The agenda will take us from a bare tank to a finished high tech (high light and CO2) 90 gallon aquarium.

*I plan to cover:*

-Aquascaping and Layout Design fundamentals
-Preparation of plants
-Planting methods
-Species specifics
-CO2
-Fertilizing approaches
-Plant friendly fish
-Algae prevention
-Overview of hardware used​
In addition to the support of the tank and our club, Big Al's is offering *10% off all aquatic plants* on the day of the event. So even if you don't want to come and laugh at me in the spotlight, please come and take a look at their plants and walk out with a great deal.

Please come join me to support our club and me (hopefully I don't fall in J)

*If you have any questions or suggestions*, please post them, I need all the help I can get 

Hope to see you all there.

jB


----------



## rjfurbank (Jan 21, 2008)

Interesting how things come full circle. . .

This tank is what inspired me to get involved w/ planted aquaria a couple of years ago.
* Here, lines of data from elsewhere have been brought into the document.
-- ==== Sys2Proof/Laws/Notify.lean ====
section
/-! SUPPORT. What raising an event may change: stored registers, the event block, the record of what was sent, and of a
port its coalescing, its pending vectors and its CXL logs (R420-R432). Everything else stays, field by field. -/

namespace Sys2Proof.Machine

theorem rset_bare (s : State) (k : Nat) (v : BitVec 32) : (rset s k v).bare = s.bare := rfl
theorem rbit_bare (s : State) (k i : Nat) : (rbit s k i).bare = s.bare := rfl
theorem rinc_bare (s : State) (k n : Nat) : (rinc s k n).bare = s.bare := rfl
theorem send_bare (o : Out) (s : State) : (send o s).bare = s.bare := rfl
theorem modEv_bare (s : State) (f : Events → Events) : (s.modEv f).bare = s.bare := rfl

theorem groupNote_bare (c : Nat) (s : State) : (groupNote c s).bare = s.bare := rfl

theorem modPort_bare (h : Head) (f : Port → Port) (s : State) (hf : ∀ p, (f p).bare = p.bare) :
    (modPort h f s).bare = s.bare := by
  cases h <;> simp [modPort, State.bare, State.modFe, hf]

theorem incRaw_bare (i n : Nat) (s : State) : (incRaw i n s).1.bare = s.bare := by
  unfold incRaw; dsimp only; split <;> rfl

theorem signalVec_bare (h : Head) (v : Nat) (s : State) : (signalVec h v s).bare = s.bare := by
  have h1 := fun s => modPort_bare h (fun p => { p with coal := tmod coal0 p.coal v fun c => { c with acc := 0, first := 0 } }) s
    fun _ => rfl
  have h2 := fun s => modPort_bare h (fun p => { p with pba := if p.pba.contains v then p.pba else v :: p.pba }) s fun _ => rfl
  simp only [signalVec]
  repeat' split
  · rw [h1]
  · rw [h2, h1]
  · rw [send_bare, incRaw_bare, h1]

theorem notifyVec_bare (h : Head) (v : Nat) (s : State) : (notifyVec h v s).bare = s.bare := by
  unfold notifyVec
  split
  · rfl
  · dsimp only
    split
    · rw [signalVec_bare, modPort_bare]; intro; rfl
    · rw [modPort_bare]; intro; rfl

theorem cxlAppend_bare (h : Head) (sev code detail : Nat) (s : State) : (cxlAppend h sev code detail s).bare = s.bare := by
  refine modPort_bare _ _ _ fun p => ?_
  dsimp only; split <;> rfl

theorem rateCheck_bare (code : Nat) (s : State) : (rateCheck code s).1.bare = s.bare := by
  simp only [rateCheck]
  repeat' split
  all_goals rfl

theorem offer_bare (r : DbRec) (s : State) : (offer r s).1.bare = s.bare := by
  simp only [offer]
  split
  · rfl
  · rw [incRaw_bare]; rfl

theorem raiseF_bare (n code : Nat) (d : Det) (s : State) : (raiseF n code d s).bare = s.bare := by
  induction n generalizing code d s with
  | zero => rfl
  | succ n ih =>
    unfold raiseF
    grind [rset_bare, rbit_bare, incRaw_bare, rateCheck_bare, offer_bare, notifyVec_bare, cxlAppend_bare, groupNote_bare]

theorem raise_bare (g src n : Nat) (d : Det) (s : State) : (raise g src n d s).bare = s.bare := raiseF_bare _ _ _ _

theorem bump_bare (i n : Nat) (s : State) : (bump i n s).bare = s.bare := by
  simp only [bump]
  split
  · rw [raise_bare, incRaw_bare]
  · exact incRaw_bare _ _ _

/-! The fields, one lemma each. -/

theorem State.bare_board (s : State) : s.bare.board = s.board := rfl
theorem State.bare_isl (s : State) : s.bare.isl = s.isl := rfl
theorem State.bare_med (s : State) : s.bare.med = s.med := rfl
theorem State.bare_integ (s : State) : s.bare.integ = s.integ := rfl
theorem State.bare_led (s : State) : s.bare.led = s.led := rfl
theorem State.bare_pur (s : State) : s.bare.pur = s.pur := rfl
theorem State.bare_tbs (s : State) : s.bare.tbs = s.tbs := rfl
theorem State.bare_so (s : State) : s.bare.so = s.so := rfl
theorem State.bare_esc (s : State) : s.bare.esc = s.esc := rfl
theorem State.bare_cry (s : State) : s.bare.cry = s.cry := rfl
theorem State.bare_mov (s : State) : s.bare.mov = s.mov := rfl
theorem State.bare_ctl (s : State) : s.bare.ctl = s.ctl := rfl
theorem State.bare_pair (s : State) : s.bare.pair = s.pair := rfl
theorem State.bare_pb (s : State) : s.bare.pb = s.pb := rfl
theorem State.bare_sup (s : State) : s.bare.sup = s.sup := rfl
theorem State.bare_clock (s : State) : s.bare.clock = s.clock := rfl
theorem State.bare_pending (s : State) : s.bare.pending = s.pending := rfl
theorem State.bare_fe_txns (s : State) : s.bare.fe.txns = s.fe.txns := rfl
theorem State.bare_fe_sf (s : State) : s.bare.fe.sf = s.fe.sf := rfl
theorem State.bare_fe_bis (s : State) : s.bare.fe.bis = s.fe.bis := rfl
theorem State.bare_fe_ledgerCache (s : State) : s.bare.fe.ledgerCache = s.fe.ledgerCache := rfl
theorem State.bare_fe_memInfoValid (s : State) : s.bare.fe.memInfoValid = s.fe.memInfoValid := rfl
theorem State.bare_fe_restartAt (s : State) : s.bare.fe.restartAt = s.fe.restartAt := rfl
theorem State.bare_portA_rate (s : State) : s.bare.fe.portA.rate = s.fe.portA.rate := rfl
theorem State.bare_portA_level (s : State) : s.bare.fe.portA.level = s.fe.portA.level := rfl
theorem State.bare_portA_msixEn (s : State) : s.bare.fe.portA.msixEn = s.fe.portA.msixEn := rfl
theorem State.bare_portA_mbx (s : State) : s.bare.fe.portA.mbx = s.fe.portA.mbx := rfl
theorem State.bare_portA_cxl (s : State) : s.bare.fe.portA.cxl = s.fe.portA.cxl := rfl
theorem State.bare_portA_gpf (s : State) : s.bare.fe.portA.gpf = s.fe.portA.gpf := rfl
theorem State.bare_portA_decoders (s : State) : s.bare.fe.portA.decoders = s.fe.portA.decoders := rfl
theorem State.bare_portB_rate (s : State) : s.bare.fe.portB.rate = s.fe.portB.rate := rfl
theorem State.bare_portB_level (s : State) : s.bare.fe.portB.level = s.fe.portB.level := rfl
theorem State.bare_portB_msixEn (s : State) : s.bare.fe.portB.msixEn = s.fe.portB.msixEn := rfl
theorem State.bare_portB_mbx (s : State) : s.bare.fe.portB.mbx = s.fe.portB.mbx := rfl
theorem State.bare_portB_cxl (s : State) : s.bare.fe.portB.cxl = s.fe.portB.cxl := rfl
theorem State.bare_portB_gpf (s : State) : s.bare.fe.portB.gpf = s.fe.portB.gpf := rfl
theorem State.bare_portB_decoders (s : State) : s.bare.fe.portB.decoders = s.fe.portB.decoders := rfl

@[simp] theorem raise_board (g src n : Nat) (d : Det) (s : State) : (raise g src n d s).board = s.board :=
  by rw [← State.bare_board, raise_bare, State.bare_board]
@[simp] theorem raise_isl (g src n : Nat) (d : Det) (s : State) : (raise g src n d s).isl = s.isl :=
  by rw [← State.bare_isl, raise_bare, State.bare_isl]
@[simp] theorem raise_med (g src n : Nat) (d : Det) (s : State) : (raise g src n d s).med = s.med :=
  by rw [← State.bare_med, raise_bare, State.bare_med]
@[simp] theorem raise_integ (g src n : Nat) (d : Det) (s : State) : (raise g src n d s).integ = s.integ :=
  by rw [← State.bare_integ, raise_bare, State.bare_integ]
@[simp] theorem raise_led (g src n : Nat) (d : Det) (s : State) : (raise g src n d s).led = s.led :=
  by rw [← State.bare_led, raise_bare, State.bare_led]
@[simp] theorem raise_pur (g src n : Nat) (d : Det) (s : State) : (raise g src n d s).pur = s.pur :=
  by rw [← State.bare_pur, raise_bare, State.bare_pur]
@[simp] theorem raise_tbs (g src n : Nat) (d : Det) (s : State) : (raise g src n d s).tbs = s.tbs :=
  by rw [← State.bare_tbs, raise_bare, State.bare_tbs]
@[simp] theorem raise_so (g src n : Nat) (d : Det) (s : State) : (raise g src n d s).so = s.so :=
  by rw [← State.bare_so, raise_bare, State.bare_so]
@[simp] theorem raise_esc (g src n : Nat) (d : Det) (s : State) : (raise g src n d s).esc = s.esc :=
  by rw [← State.bare_esc, raise_bare, State.bare_esc]
@[simp] theorem raise_cry (g src n : Nat) (d : Det) (s : State) : (raise g src n d s).cry = s.cry :=
  by rw [← State.bare_cry, raise_bare, State.bare_cry]
@[simp] theorem raise_mov (g src n : Nat) (d : Det) (s : State) : (raise g src n d s).mov = s.mov :=
  by rw [← State.bare_mov, raise_bare, State.bare_mov]
@[simp] theorem raise_ctl (g src n : Nat) (d : Det) (s : State) : (raise g src n d s).ctl = s.ctl :=
  by rw [← State.bare_ctl, raise_bare, State.bare_ctl]
@[simp] theorem raise_pair (g src n : Nat) (d : Det) (s : State) : (raise g src n d s).pair = s.pair :=
  by rw [← State.bare_pair, raise_bare, State.bare_pair]
@[simp] theorem raise_pb (g src n : Nat) (d : Det) (s : State) : (raise g src n d s).pb = s.pb :=
  by rw [← State.bare_pb, raise_bare, State.bare_pb]
@[simp] theorem raise_sup (g src n : Nat) (d : Det) (s : State) : (raise g src n d s).sup = s.sup :=
  by rw [← State.bare_sup, raise_bare, State.bare_sup]
@[simp] theorem raise_clock (g src n : Nat) (d : Det) (s : State) : (raise g src n d s).clock = s.clock :=
  by rw [← State.bare_clock, raise_bare, State.bare_clock]
@[simp] theorem raise_pending (g src n : Nat) (d : Det) (s : State) : (raise g src n d s).pending = s.pending :=
  by rw [← State.bare_pending, raise_bare, State.bare_pending]
@[simp] theorem raise_fe_txns (g src n : Nat) (d : Det) (s : State) : (raise g src n d s).fe.txns = s.fe.txns :=
  by rw [← State.bare_fe_txns, raise_bare, State.bare_fe_txns]
@[simp] theorem raise_fe_sf (g src n : Nat) (d : Det) (s : State) : (raise g src n d s).fe.sf = s.fe.sf :=
  by rw [← State.bare_fe_sf, raise_bare, State.bare_fe_sf]
@[simp] theorem raise_fe_bis (g src n : Nat) (d : Det) (s : State) : (raise g src n d s).fe.bis = s.fe.bis :=
  by rw [← State.bare_fe_bis, raise_bare, State.bare_fe_bis]
@[simp] theorem raise_fe_ledgerCache (g src n : Nat) (d : Det) (s : State) : (raise g src n d s).fe.ledgerCache = s.fe.ledgerCache :=
  by rw [← State.bare_fe_ledgerCache, raise_bare, State.bare_fe_ledgerCache]
@[simp] theorem raise_fe_memInfoValid (g src n : Nat) (d : Det) (s : State) : (raise g src n d s).fe.memInfoValid = s.fe.memInfoValid :=
  by rw [← State.bare_fe_memInfoValid, raise_bare, State.bare_fe_memInfoValid]
@[simp] theorem raise_fe_restartAt (g src n : Nat) (d : Det) (s : State) : (raise g src n d s).fe.restartAt = s.fe.restartAt :=
  by rw [← State.bare_fe_restartAt, raise_bare, State.bare_fe_restartAt]
@[simp] theorem raise_portA_rate (g src n : Nat) (d : Det) (s : State) :
    (raise g src n d s).fe.portA.rate = s.fe.portA.rate :=
  by rw [← State.bare_portA_rate, raise_bare, State.bare_portA_rate]
@[simp] theorem raise_portA_level (g src n : Nat) (d : Det) (s : State) :
    (raise g src n d s).fe.portA.level = s.fe.portA.level :=
  by rw [← State.bare_portA_level, raise_bare, State.bare_portA_level]
@[simp] theorem raise_portA_msixEn (g src n : Nat) (d : Det) (s : State) :
    (raise g src n d s).fe.portA.msixEn = s.fe.portA.msixEn :=
  by rw [← State.bare_portA_msixEn, raise_bare, State.bare_portA_msixEn]
@[simp] theorem raise_portA_mbx (g src n : Nat) (d : Det) (s : State) :
    (raise g src n d s).fe.portA.mbx = s.fe.portA.mbx :=
  by rw [← State.bare_portA_mbx, raise_bare, State.bare_portA_mbx]
@[simp] theorem raise_portA_cxl (g src n : Nat) (d : Det) (s : State) :
    (raise g src n d s).fe.portA.cxl = s.fe.portA.cxl :=
  by rw [← State.bare_portA_cxl, raise_bare, State.bare_portA_cxl]
@[simp] theorem raise_portA_gpf (g src n : Nat) (d : Det) (s : State) :
    (raise g src n d s).fe.portA.gpf = s.fe.portA.gpf :=
  by rw [← State.bare_portA_gpf, raise_bare, State.bare_portA_gpf]
@[simp] theorem raise_portA_decoders (g src n : Nat) (d : Det) (s : State) :
    (raise g src n d s).fe.portA.decoders = s.fe.portA.decoders :=
  by rw [← State.bare_portA_decoders, raise_bare, State.bare_portA_decoders]
@[simp] theorem raise_portB_rate (g src n : Nat) (d : Det) (s : State) :
    (raise g src n d s).fe.portB.rate = s.fe.portB.rate :=
  by rw [← State.bare_portB_rate, raise_bare, State.bare_portB_rate]
@[simp] theorem raise_portB_level (g src n : Nat) (d : Det) (s : State) :
    (raise g src n d s).fe.portB.level = s.fe.portB.level :=
  by rw [← State.bare_portB_level, raise_bare, State.bare_portB_level]
@[simp] theorem raise_portB_msixEn (g src n : Nat) (d : Det) (s : State) :
    (raise g src n d s).fe.portB.msixEn = s.fe.portB.msixEn :=
  by rw [← State.bare_portB_msixEn, raise_bare, State.bare_portB_msixEn]
@[simp] theorem raise_portB_mbx (g src n : Nat) (d : Det) (s : State) :
    (raise g src n d s).fe.portB.mbx = s.fe.portB.mbx :=
  by rw [← State.bare_portB_mbx, raise_bare, State.bare_portB_mbx]
@[simp] theorem raise_portB_cxl (g src n : Nat) (d : Det) (s : State) :
    (raise g src n d s).fe.portB.cxl = s.fe.portB.cxl :=
  by rw [← State.bare_portB_cxl, raise_bare, State.bare_portB_cxl]
@[simp] theorem raise_portB_gpf (g src n : Nat) (d : Det) (s : State) :
    (raise g src n d s).fe.portB.gpf = s.fe.portB.gpf :=
  by rw [← State.bare_portB_gpf, raise_bare, State.bare_portB_gpf]
@[simp] theorem raise_portB_decoders (g src n : Nat) (d : Det) (s : State) :
    (raise g src n d s).fe.portB.decoders = s.fe.portB.decoders :=
  by rw [← State.bare_portB_decoders, raise_bare, State.bare_portB_decoders]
I used to look forward to going to the store each weekend to see how things changed and to try to figure out how I could reproduce the results in my 90g. . . when I saw the CO2 cylinder behind the tank I made the decision to go pressurized myself.

The tank in the store is still up and running but not in the best shape--still has some good growth but lots of algae. . . We should post before and after pics.

-Roy


----------